-- ==== Sys2Proof/Config.lean ====
section
/-! DEFINITION. What an implementation of the HCB fixes (the OPEN parameters of spec/00_scope.md R6) and the free
values of spec/93_implementation_defined.md item 7. -/

namespace Sys2Proof

/-- The parameters of R6.  A `Config` is a field of `State`, so a statement about every state is a statement about
every capacity; only `State.reset` names one (notes/assumptions/1.md). -/
structure Config where
  /-- `NBUF`: byte capacity of `BUFA` and `BUFB`, entry count of `RANK`. -/
  nbuf : Nat
  /-- `BITCAP`: byte capacity of `BITS`. -/
  bitcap : Nat
  /-- `BASE`: host address of byte offset 0 of the window. -/
  base : Nat
  deriving DecidableEq, Repr

/-- R6: the legal values, `1 ≤ NBUF ≤ 2^20`, `1 ≤ BITCAP ≤ 2^20`, `BASE` a multiple of `2^24`. -/
abbrev Config.legal (c : Config) : Prop :=
  1 ≤ c.nbuf ∧ c.nbuf ≤ 2 ^ 20 ∧ 1 ≤ c.bitcap ∧ c.bitcap ≤ 2 ^ 20 ∧ c.base % 2 ^ 24 = 0

/-- The capacities `State.reset` names: those of the test vectors' start state (spec/95_test_vectors.md section 0).
DESIGN CHOICE, notes/assumptions/1.md. -/
def Config.vectors : Config := { nbuf := 64, bitcap := 64, base := 0 }

/-- A free byte: what a host read gives for a byte lane of a memory entry never written since power-on
(93_implementation_defined.md item 7: any value).  It has no body, so nothing can be proved of its value;
the step applies it to `State.freeCount`, which it advances (notes/assumptions/3.md). -/
opaque Config.freeByte : Nat → Byte

end Sys2Proof
end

**WHAT TO DO**. Restate the final lines of the listing above word for word, beginning at the line that contains "opaque Config.freeByte : Nat → Byte".

**SOLUTION TO THIS TASK**.
opaque Config.freeByte : Nat → Byte

end Sys2Proof
end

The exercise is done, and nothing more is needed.